Whatever we learn about water on the Moon, said Garvin, could be profound. “It could be 2-to 3-billion-year-old water ice particles. Those are little time capsules of part of the solar system’s history that we aren’t going to be able to find anywhere else. If we find it in places that is more prevalent than not, and we protect it and store it and study it before we bring it home, that could be huge for science. We don’t have the old ice here on Earth. It’s all been recycled. And on Mars, there may be some insulated, deep [water], but most of it is in the modern cycle. So the Moon may be a way of getting some of the oldest water in our solar system, which would be incredibly valuable scientifically to understand how everything works.”

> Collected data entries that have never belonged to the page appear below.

/-- The `unit` field of an event of tier 1: one of the 12 packages of the hub. The spec gives no map from
addresses to packages (DESIGN CHOICE, log entry 2). -/
def State.package (s : State) : Nat × State := ((s.free.1.toNat) % 12, s.free.2)
/-- One of the 8 flash channels of a hub, likewise. -/
def State.flashChannel (s : State) : Nat × State := (32 + (s.free.1.toNat) % 8, s.free.2)

/-- PATROL (R426) of tiers 0 and 1. -/
def patrol (a : Nat) (good : Bool) (s : State) : State :=
  match s.locate a with
  | some (u, _) =>
    if !s.running || !s.unitUp u || good then s
    else if u < 8 then s.poisonUnit a u eCrumbCheck u (BitVec.ofNat 64 a) 2
    else if u < 10 then
      let q := s.package
      let f := q.2.free
      f.2.poisonUnit a u eLpddrInline q.1 (BitVec.ofNat 64 a) f.1
    else s
  | none => s

/-- CRUMB_CHECK_FAIL (R425): one re-fetch for each failure, at most 2, at rung 1; then poison. -/
def crumbCheckFail (a : Nat) (fails : Fin 3) (s : State) : State :=
  match s.locate a with
  | some (u, _) =>
    if !s.running || decide (8 ≤ u) || s.unitGone u then s
    else if fails = 2 || s.poisoned a 1 then s.poisonUnit a u eCrumbCheck u (BitVec.ofNat 64 a) 2
    else s.climb ⟨2, u⟩ (lgSifter u) [0, 1] eCrumbCheck 1 u (BitVec.ofNat 64 a) (BitVec.ofNat 64 (fails.val + 1))
  | none => s

/-- FLASH_READ_FAIL (R315): re-reads with shifted thresholds, at most 8, at rung 1; then poison. -/
def flashReadFail (a : Nat) (fails : Fin 9) (s : State) : State :=
  match s.locate a with
  | some (u, o) =>
    if !s.running || decide (u < 10 ∨ 12 ≤ u) || s.unitGone u then s
    else
      let q := s.flashChannel
      if fails.val = 8 || q.2.poisoned a 1 then q.2.poisonUnit (a / 4096 * 4096) u eFlashRead q.1 (BitVec.ofNat 64 (o / 4096)) 8
      else q.2.climb ⟨3, u % 2⟩ (lgHub (u % 2)) [0, 1] eFlashRead 1 q.1 (BitVec.ofNat 64 (o / 4096)) (BitVec.ofNat 64 (fails.val + 1))
  | none => s

/-- INLINE_ECC_ERROR (Table 14-1): 0 a link retry, at rung 1; 1 corrected; 2 poison. -/
def inlineEccError (a : Nat) (kind : Fin 3) (syndrome : BitVec 64) (s : State) : State :=
  match s.locate a with
  | some (u, _) =>
    if !s.running || decide (u < 8 ∨ 10 ≤ u) || s.unitGone u then s
    else
      let q := s.package
      if kind = 0 then q.2.climb ⟨3, u % 2⟩ (lgHub (u % 2)) [0, 1] eLpddrLink 1 q.1 (BitVec.ofNat 64 a) 1
      else if kind = 1 then q.2.logEvent (lgHub (u % 2)) [0, 1] eLpddrInline cCorrected 0 0 q.1 (BitVec.ofNat 64 a) syndrome
      else q.2.poisonUnit a u eLpddrInline q.1 (BitVec.ofNat 64 a) syndrome
  | none => s

/-- BRIDGE_CRC_FAIL: the transfer is replayed; 16 replays of one transfer climb to rung 2 (Table 14-6). -/
def bridgeCrcFail (h : Fin 2) (transfer : BitVec 64) (s : State) : State :=
  let u : FnUnit := ⟨3, h.val⟩
  if !s.running || (s.unitSt u).lost then s
  else
    let st := s.unitSt u
    let same := st.climbs.filter fun t => t == transfer.toNat
    let n := same.length + 1
    let most := decide (s.climbCount 3 ≤ n)
    (s.setUnitSt u { st with climbs := if most then [] else same ++ [transfer.toNat] }).climb u (lgHub h.val) [0, 1] eBridge
      (if most then 2 else 1) 0 transfer (BitVec.ofNat 64 n)

/-- PLL_LOCK_LOSS: `CLOCK`, and rung 2 of the function whose clock it was (R455, Table 14-6). -/
def pllLockLoss (u : FnUnit) (lockStatus : BitVec 64) (s : State) : State :=
  if !s.running || u.fn = 0 || u.fn = 4 || u.fn = 7 then s
  else s.climb u lgDevice [0, 1] eClock 2 u.fn.val (BitVec.ofNat 64 (u.fn.val + u.unit * 2 ^ 16)) lockStatus

/-- LINK_REINIT (R332): one flit resent 8 times without acknowledgement, or no advance of `ack` for 20 µs
with flits waiting. The cause in `info1`: 1 resends, 2 time (PRESUMED, log entry 9). -/
def linkReinit (l : LinkIx) (s : State) : State :=
  let k := s.link l.val
  let resent := decide (s.climbCount 5 ≤ k.resendCount)
  if !s.linksRun || k.st != .active || !(resent || (!k.replay.isEmpty && decide (k.lastAckAt + 2000 ≤ s.ticks))) then s
  else s.climb ⟨5, l.val⟩ lgLinks [0, 1] eLinkReinit 2 l.val (BitVec.ofNat 64 l.val) (if resent then 1 else 2)

/-- LINK_PHASE_TIMEOUT: phase 1 again, once; then DOWN (R330). A link that has ended phase 4 waits for this end's lock, and in
phase 5 for the other's, whose first `IDENT` ends it or keeps it there (R331; DEDUCED, log entry 42); one that has never come up
waits in phase 1 for a cable (R497). -/
def linkPhaseTimeout (l : LinkIx) (s : State) : State :=
  let k := s.link l.val
  if !s.linksRun || k.phase == 0 || k.phase == 5 || (k.phase == 4 && k.goodFlits == 64) || (k.phase == 1 && k.st == .training && !s.cabled l.val) || !decide (k.since + phaseLimit k.phase < s.ticks) then s
  else if k.retried then (if k.st = .reinit then s.lose ⟨5, l⟩ eLinkReinit else s.linkGone l.val .down)
  else s.setLink l.val { k.afresh.enter 1 s.ticks with retried := true, localConverged := false, peerConverged := false }

/-- MOVE_COMPLETE (R307). A copy that fails is restarted, at rung 1; the fourth failure of one move
restarts the epoch machinery (Table 14-6). -/
def moveComplete (e : EntryRef) (s : State) : State :=
  match s.moves.find? (fun m => m.entry == e) with
  | none => s
  | some m =>
    let unit := ((m.old.unit).getD 0)
    let lg := lgSifter (unitSifter unit)
    if !s.running || m.copied || !s.fnUp 4 0 then s
    else if m.prog.err ≠ 0 then
      if s.progWaits (whoMove e) then s
      else if s.climbCount 4 ≤ m.fails + 1 then
        s.climb ⟨4, 0⟩ lg [m.port] eMove 2 (unit % 8) (BitVec.ofNat 64 e.index) (BitVec.ofNat 64 m.prog.err)
      else
        (s.modMove (whoMove e) fun m => { m with prog := {}, fails := m.fails + 1 }).climb ⟨4, 0⟩ lg [m.port] eMove 1 (unit % 8)
          (BitVec.ofNat 64 e.index) (BitVec.ofNat 64 m.prog.err)
    else
      s.runJob (whoMove e) m.port noItem (JM.copyBlock m) (fun _ _ => []) fun s x =>
        match x with
        | none => s.abandonMove m stBadDescriptor
        | some bad => (s.modMove (whoMove e) fun m => { m with copied := true, bad := bad }).settleMoves

/-- FLASH_WRITE_COMPLETE (R316): the hub switches the oldest page it has programmed; every waiter of the
switch goes on. A page of which only a part was new keeps its mark (R427, log entry 73). -/
def flashWriteComplete (h : Fin 2) (s : State) : State :=
  match s.flashWrites.find? (fun w => w.hub == h.val) with
  | none => s
  | some w =>
    if !s.running || !s.fnUp 3 h.val then s
    else
      let t := ({ s with flashWrites := s.flashWrites.erase w }).dwrite (4096 * w.page) w.data
      (if !w.whole && s.poisoned (4096 * w.page) 1 then t.poisonAt (4096 * w.page) else t).progress.settle

/-- STREAM_STORE_RUN_EXPIRE (R323): the tracker that expects a line is free. -/
def streamStoreRunExpire (src : Fin 130) (line : Nat) (s : State) : State :=
  if s.running then { s with trackers := s.trackers.filter fun t => !(t.src == src.val && t.next == line) } else s

def execMachineCheck (c : CoreIx) (engine : BitVec 8) (poisonAt : Option Nat) (s : State) : Out := .next (machineCheck c engine poisonAt s)
def execResidue (u : FnUnit) (engine operation : BitVec 64) (s : State) : Out := .next (residue u engine operation s)
def execSramUncorrected (p : SramPlace) (syndrome : BitVec 64) (s : State) : Out := .next (sramUncorrected p syndrome s)
def execPatrol (addr : Nat) (good : Bool) (s : State) : Out := .next (patrol addr good s)
def execCrumbCheckFail (addr : Nat) (fails : Fin 3) (s : State) : Out := .next (crumbCheckFail addr fails s)
def execFlashReadFail (addr : Nat) (fails : Fin 9) (s : State) : Out := .next (flashReadFail addr fails s)
def execFlashWriteComplete (hub : Fin 2) (s : State) : Out := .next (flashWriteComplete hub s)
def execInlineEccError (addr : Nat) (kind : Fin 3) (syndrome : BitVec 64) (s : State) : Out := .next (inlineEccError addr kind syndrome s)
def execBridgeCrcFail (hub : Fin 2) (transfer : BitVec 64) (s : State) : Out := .next (bridgeCrcFail hub transfer s)
def execPllLockLoss (u : FnUnit) (lockStatus : BitVec 64) (s : State) : Out := .next (pllLockLoss u lockStatus s)
def execLinkReinit (l : LinkIx) (s : State) : Out := .next (linkReinit l s)
def execLinkPhaseTimeout (l : LinkIx) (s : State) : Out := .next (linkPhaseTimeout l s)
def execMoveComplete (e : EntryRef) (s : State) : Out := .next (moveComplete e s)
def execStreamStoreRunExpire (src : Fin 130) (line : Nat) (s : State) : Out := .next (streamStoreRunExpire src line s)

end Sys2Proof.Machine
end

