/-- The power controller: its two commands need no Jinal; the rails are raised, fail or are good as their events tell,
the counter restarting at zero; `PWR_EN` low or a lost VIN takes the power away and a cycle gives it back at its off time,
before which `PWR_EN` and VIN alone follow; the standby supply, cables and addresses of the module follow their events.

Power that leaves every domain keeps the fuses, but for those that a commit under way blew, the boot flash, but for the mark of
a session it ends, tier 2, the cables and the straps, and nothing else of a run: no instance, no ring, no core and no log is left, and the counter stands at zero.

It says that `POWER_CYCLE`, `POWER_STATUS`, `POWER_ON`, `RAIL_FAULT`, `POWER_GOOD`, `PWR_EN_LOW`, `VIN_LOSS`,
`CPRSNT_CHANGE`, `POWER_CYCLE_OFF_TIME`, `STANDBY_SUPPLY_UP`, `ALERT_RESPONSE_ADDRESS`, `DYNAMIC_ADDRESS_ASSIGNMENT`
complete, and when. -/
def Obligations.PowerEvents : Prop :=
  (∀ s : State,
    (∀ x : MgXfer, x.pecOk = true → s.power.standby = true →
      (∃ b : Bytes, b.length = 4 ∧ exec (.powerStatus x) s = .next (s.emit (.mgmt fwOk b))) ∧
      (∀ n, 2 ≤ n → n ≤ 60 → exec (.powerCycle x n) s = .next (State.emit { s.powerOff with
        power := { s.powerOff.power with cycling := true, offSeconds := n } } (.mgmt fwOk []))) ∧
      ∀ n, n < 2 ∨ 60 < n → exec (.powerCycle x n) s = .next (s.emit (.mgmt fwBad []))) ∧
    (s.power.standby = true → s.power.cycling = false → s.power.pwrgd = false → s.power.raising = false → (s.power.needRaise = false ∨ s.power.pwrEn = false) →
      exec .powerOn s = .next { s with power := { s.power with pwrEn := true, vin := max s.power.vin 46000, raising := true, needRaise := false } }) ∧
    (s.power.cycling = true → exec .powerOn s = .next { s with
      power := { s.power with pwrEn := true, vin := max s.power.vin 46000, needRaise := s.power.needRaise && s.power.pwrEn } }) ∧
    (s.power.cycling = false → s.power.pwrgd = true → exec .powerOn s = .next s) ∧
    (∀ n, s.power.raising = true → 1 ≤ n → n ≤ 7 → exec (.railFault n) s = .next ({ s with
      power := { s.power with raising := false, railsUp := 0, railFault := some n, needRaise := true } }.alert 8)) ∧
    (s.power.raising = true → exec .powerGood s = .next { s with
      ticks := 0, freeCtr := s.freeCtr + 1, power := { s.power with raising := false, pwrgd := true, railsUp := 7, railFault := none }
      boot := { s.boot with stage := .wake, since := 0, wake := s.freeCtr } }) ∧
    (s.power.raising = false → exec .powerGood s = .next s ∧ ∀ n, exec (.railFault n) s = .next s) ∧
    (s.power.pwrgd = false → exec .pwrEnLow s = .next { s with power := { s.power with pwrEn := false, raising := false, railsUp := 0 } }) ∧
    (s.power.pwrgd = true → exec .pwrEnLow s = .next { s.powerOff with power := { s.powerOff.power with pwrEn := false, raising := false, railsUp := 0 } }) ∧
    (∃ t, exec .vinLoss s = .next t ∧ t.power.standby = false ∧ t.power.pwrgd = false ∧ t.power.raising = false ∧ t.power.needRaise = s.power.needRaise ∧
      (s.boot.trial = false → t.fuses = s.fuses) ∧ (s.boot.session = none → t.bootFlash = s.bootFlash)) ∧
    (s.power.cycling = true → exec .powerCycleOffTime s = .next { s with power := { s.power with
      cycling := false, offSeconds := 0, raising := s.power.standby && s.power.pwrEn && !s.power.needRaise && decide (46000 ≤ s.power.vin) } }) ∧
    (s.power.cycling = false → exec .powerCycleOffTime s = .next s) ∧
    (∀ mv, s.power.standby = false → (44000 ≤ mv → exec (.standbySupplyUp mv) s = .next { s with power := { s.power with standby := true, vin := mv } }) ∧
      (mv < 44000 → exec (.standbySupplyUp mv) s = .next s)) ∧
    (∀ (c : Fin 9) (b : Bool) (n : Nat) (part : Bytes),
      let t := { s with mgmt := { s.mgmt with cables := Tab.put none s.mgmt.cables c.val (if b then some (n, part.take 16) else none) } }
      exec (.cprsntChange c b n part) s = .next ((t.connectorChanged c.val).alert 16) ∧
        ∀ l, (s.link l).st ≠ .training → (t.connectorChanged c.val).link l = s.link l) ∧
    (s.power.standby = true → s.alertPin = true → exec .alertResponseAddress s = .next (s.emit (.ownAddress (0x60#7 + s.mgmt.strap.setWidth 7)))) ∧
    (s.alertPin = false → exec .alertResponseAddress s = .next s) ∧
    ∀ a, s.power.standby = true → exec (.dynamicAddressAssignment a) s = .next { s with mgmt := { s.mgmt with addr := some a } }) ∧
  (∀ s : State, let t := s.powerOff
    (s.boot.trial = false → t.fuses = s.fuses) ∧ s.fuses.svn &&& t.fuses.svn = s.fuses.svn ∧ (s.boot.session = none → t.bootFlash = s.bootFlash) ∧ t.pending = s.pending ∧ t.ticks = 0 ∧ t.boot.stage = .off ∧ t.power.pwrgd = false ∧ t.insts = [] ∧
      t.logs = [] ∧ t.mgmt.cables = s.mgmt.cables ∧ t.mgmt.strap = s.mgmt.strap ∧ t.awake = false ∧ (∀ r, t.ring r = {}) ∧ (∀ c, t.core c = State.reset.core c) ∧
      ∀ e : Host.Cell, e ∈ t.dmem ↔ e ∈ s.dmem ∧ inTier2 e.1 = true)
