@[simp] theorem State.modInst_pending : (s.modInst n f).pending = s.pending := rfl
@[simp] theorem State.modInst_out : (s.modInst n f).out = s.out := rfl
@[simp] theorem State.modInst_freeCtr : (s.modInst n f).freeCtr = s.freeCtr := rfl
@[simp] theorem State.modInst_ticks : (s.modInst n f).ticks = s.ticks := rfl
@[simp] theorem State.modInst_fuses : (s.modInst n f).fuses = s.fuses := rfl
@[simp] theorem State.modInst_bootFlash : (s.modInst n f).bootFlash = s.bootFlash := rfl
@[simp] theorem State.modInst_boot : (s.modInst n f).boot = s.boot := rfl
@[simp] theorem State.modInst_power : (s.modInst n f).power = s.power := rfl
@[simp] theorem State.modInst_mgmt : (s.modInst n f).mgmt = s.mgmt := rfl
@[simp] theorem State.modInst_cores : (s.modInst n f).cores = s.cores := rfl
@[simp] theorem State.modInst_syncs : (s.modInst n f).syncs = s.syncs := rfl
@[simp] theorem State.modInst_programs : (s.modInst n f).programs = s.programs := rfl
@[simp] theorem State.modInst_services : (s.modInst n f).services = s.services := rfl
@[simp] theorem State.modInst_instCount : (s.modInst n f).instCount = s.instCount := rfl
@[simp] theorem State.modInst_acceptCount : (s.modInst n f).acceptCount = s.acceptCount := rfl
@[simp] theorem State.modInst_readyQ : (s.modInst n f).readyQ = s.readyQ := rfl
@[simp] theorem State.modInst_flows : (s.modInst n f).flows = s.flows := rfl
@[simp] theorem State.modInst_streams : (s.modInst n f).streams = s.streams := rfl
@[simp] theorem State.modInst_rrStream : (s.modInst n f).rrStream = s.rrStream := rfl
@[simp] theorem State.modInst_flowLast : (s.modInst n f).flowLast = s.flowLast := rfl
@[simp] theorem State.modInst_tables : (s.modInst n f).tables = s.tables := rfl
@[simp] theorem State.modInst_windows : (s.modInst n f).windows = s.windows := rfl
@[simp] theorem State.modInst_graphs : (s.modInst n f).graphs = s.graphs := rfl
@[simp] theorem State.modInst_sweeps : (s.modInst n f).sweeps = s.sweeps := rfl
@[simp] theorem State.modInst_sweepMarks : (s.modInst n f).sweepMarks = s.sweepMarks := rfl
@[simp] theorem State.modInst_switches : (s.modInst n f).switches = s.switches := rfl
@[simp] theorem State.modInst_chunks : (s.modInst n f).chunks = s.chunks := rfl
@[simp] theorem State.modInst_moves : (s.modInst n f).moves = s.moves := rfl
@[simp] theorem State.modInst_oldChunks : (s.modInst n f).oldChunks = s.oldChunks := rfl
@[simp] theorem State.modInst_shardMoves : (s.modInst n f).shardMoves = s.shardMoves := rfl
@[simp] theorem State.modInst_staged : (s.modInst n f).staged = s.staged := rfl
@[simp] theorem State.modInst_mapWaits : (s.modInst n f).mapWaits = s.mapWaits := rfl
@[simp] theorem State.modInst_areas : (s.modInst n f).areas = s.areas := rfl
@[simp] theorem State.modInst_visited : (s.modInst n f).visited = s.visited := rfl
@[simp] theorem State.modInst_flashMoved : (s.modInst n f).flashMoved = s.flashMoved := rfl
@[simp] theorem State.modInst_shardCounts : (s.modInst n f).shardCounts = s.shardCounts := rfl
@[simp] theorem State.modInst_shardWindow : (s.modInst n f).shardWindow = s.shardWindow := rfl
@[simp] theorem State.modInst_epochStart : (s.modInst n f).epochStart = s.epochStart := rfl
@[simp] theorem State.modInst_dmem : (s.modInst n f).dmem = s.dmem := rfl
@[simp] theorem State.modInst_poison : (s.modInst n f).poison = s.poison := rfl
@[simp] theorem State.modInst_cache : (s.modInst n f).cache = s.cache := rfl
@[simp] theorem State.modInst_trackers : (s.modInst n f).trackers = s.trackers := rfl
@[simp] theorem State.modInst_pageCache : (s.modInst n f).pageCache = s.pageCache := rfl
@[simp] theorem State.modInst_flashWrites : (s.modInst n f).flashWrites = s.flashWrites := rfl
@[simp] theorem State.modInst_hubWritten : (s.modInst n f).hubWritten = s.hubWritten := rfl
@[simp] theorem State.modInst_tierRefused : (s.modInst n f).tierRefused = s.tierRefused := rfl
@[simp] theorem State.modInst_rings : (s.modInst n f).rings = s.rings := rfl
@[simp] theorem State.modInst_ringTurn : (s.modInst n f).ringTurn = s.ringTurn := rfl
@[simp] theorem State.modInst_regs : (s.modInst n f).regs = s.regs := rfl
@[simp] theorem State.modInst_locked : (s.modInst n f).locked = s.locked := rfl
@[simp] theorem State.modInst_lockBy : (s.modInst n f).lockBy = s.lockBy := rfl
@[simp] theorem State.modInst_lockRefused : (s.modInst n f).lockRefused = s.lockRefused := rfl
@[simp] theorem State.modInst_lockCause : (s.modInst n f).lockCause = s.lockCause := rfl
@[simp] theorem State.modInst_lockCount : (s.modInst n f).lockCount = s.lockCount := rfl
@[simp] theorem State.modInst_lockLast : (s.modInst n f).lockLast = s.lockLast := rfl
@[simp] theorem State.modInst_ports : (s.modInst n f).ports = s.ports := rfl
@[simp] theorem State.modInst_accs : (s.modInst n f).accs = s.accs := rfl
@[simp] theorem State.modInst_nextAcc : (s.modInst n f).nextAcc = s.nextAcc := rfl
@[simp] theorem State.modInst_released : (s.modInst n f).released = s.released := rfl
@[simp] theorem State.modInst_portIn : (s.modInst n f).portIn = s.portIn := rfl
@[simp] theorem State.modInst_links : (s.modInst n f).links = s.links := rfl
@[simp] theorem State.modInst_channels : (s.modInst n f).channels = s.channels := rfl
@[simp] theorem State.modInst_fences : (s.modInst n f).fences = s.fences := rfl
@[simp] theorem State.modInst_nextFence : (s.modInst n f).nextFence = s.nextFence := rfl
@[simp] theorem State.modInst_fencesIn : (s.modInst n f).fencesIn = s.fencesIn := rfl
@[simp] theorem State.modInst_nextTag : (s.modInst n f).nextTag = s.nextTag := rfl
@[simp] theorem State.modInst_responses : (s.modInst n f).responses = s.responses := rfl
@[simp] theorem State.modInst_mtags : (s.modInst n f).mtags = s.mtags := rfl
@[simp] theorem State.modInst_mgOut : (s.modInst n f).mgOut = s.mgOut := rfl
@[simp] theorem State.modInst_mgWait : (s.modInst n f).mgWait = s.mgWait := rfl
@[simp] theorem State.modInst_remotes : (s.modInst n f).remotes = s.remotes := rfl
@[simp] theorem State.modInst_rqOut : (s.modInst n f).rqOut = s.rqOut := rfl
@[simp] theorem State.modInst_mgIn : (s.modInst n f).mgIn = s.mgIn := rfl
@[simp] theorem State.modInst_bcNow : (s.modInst n f).bcNow = s.bcNow := rfl
@[simp] theorem State.modInst_bcQ : (s.modInst n f).bcQ = s.bcQ := rfl
@[simp] theorem State.modInst_kneads : (s.modInst n f).kneads = s.kneads := rfl
@[simp] theorem State.modInst_kneadGrants : (s.modInst n f).kneadGrants = s.kneadGrants := rfl
@[simp] theorem State.modInst_queue : (s.modInst n f).queue = s.queue := rfl
@[simp] theorem State.modInst_rowLine : (s.modInst n f).rowLine = s.rowLine := rfl
@[simp] theorem State.modInst_sifterInvalid : (s.modInst n f).sifterInvalid = s.sifterInvalid := rfl
@[simp] theorem State.modInst_logs : (s.modInst n f).logs = s.logs := rfl
@[simp] theorem State.modInst_units : (s.modInst n f).units = s.units := rfl
@[simp] theorem State.modInst_heldEvents : (s.modInst n f).heldEvents = s.heldEvents := rfl
@[simp] theorem State.modInst_nextToken : (s.modInst n f).nextToken = s.nextToken := rfl
@[simp] theorem State.modInst_spdm : (s.modInst n f).spdm = s.spdm := rfl

end modInst

/-! ### emit -/

section emit
variable (o : Output)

There are also implications for the science of astrobiology. “On the Moon, you can ask questions about the astrobiology of deep space without having to worry about mucking up what might be an extant biological system, as we could have on
Mars or in the oceans of Europa,” said Garvin. “Going to the Moon, we can bring testbed biology experiments with us and watch them react to deep space, evaluate how they react, test them in the Lunar Gateway or Space Station, wherever. And of course, the far side of the Moon can be an exquisite location for radio astronomy undisturbed by all the ‘noise’ our modern civilization generates.”
Onward to Mars
Of course, looming in the background of any discussion about returning to the Moon is what that will mean for the holy grail of human space exploration: Mars. “The Moon means everything when it comes to exploring Mars,” asserted Garvin. “While we all want to leap to Mars more than anything, that’s a big leap. Great leaps are super. People are good at them. But to have confidence in the engineering solutions that let us send women and men to places that are not close by, that are in a non human-friendly environment, we need practice. I really believe that. So the trick is going to be to open the lunar frontier. Use it. Learn from it and then do Mars.”
For those of us who were among the estimated 600 million people on Earth who watched Neil Armstrong and Buzz Aldrin take humankind’s first steps on the Moon, it can seem excruciatingly frustrating that we may not live to see the first explorers set foot on Mars. But if the planners of the next lunar adventure are on the mark, the sequel to the Moon, episode 1, may be rewarding in its own right.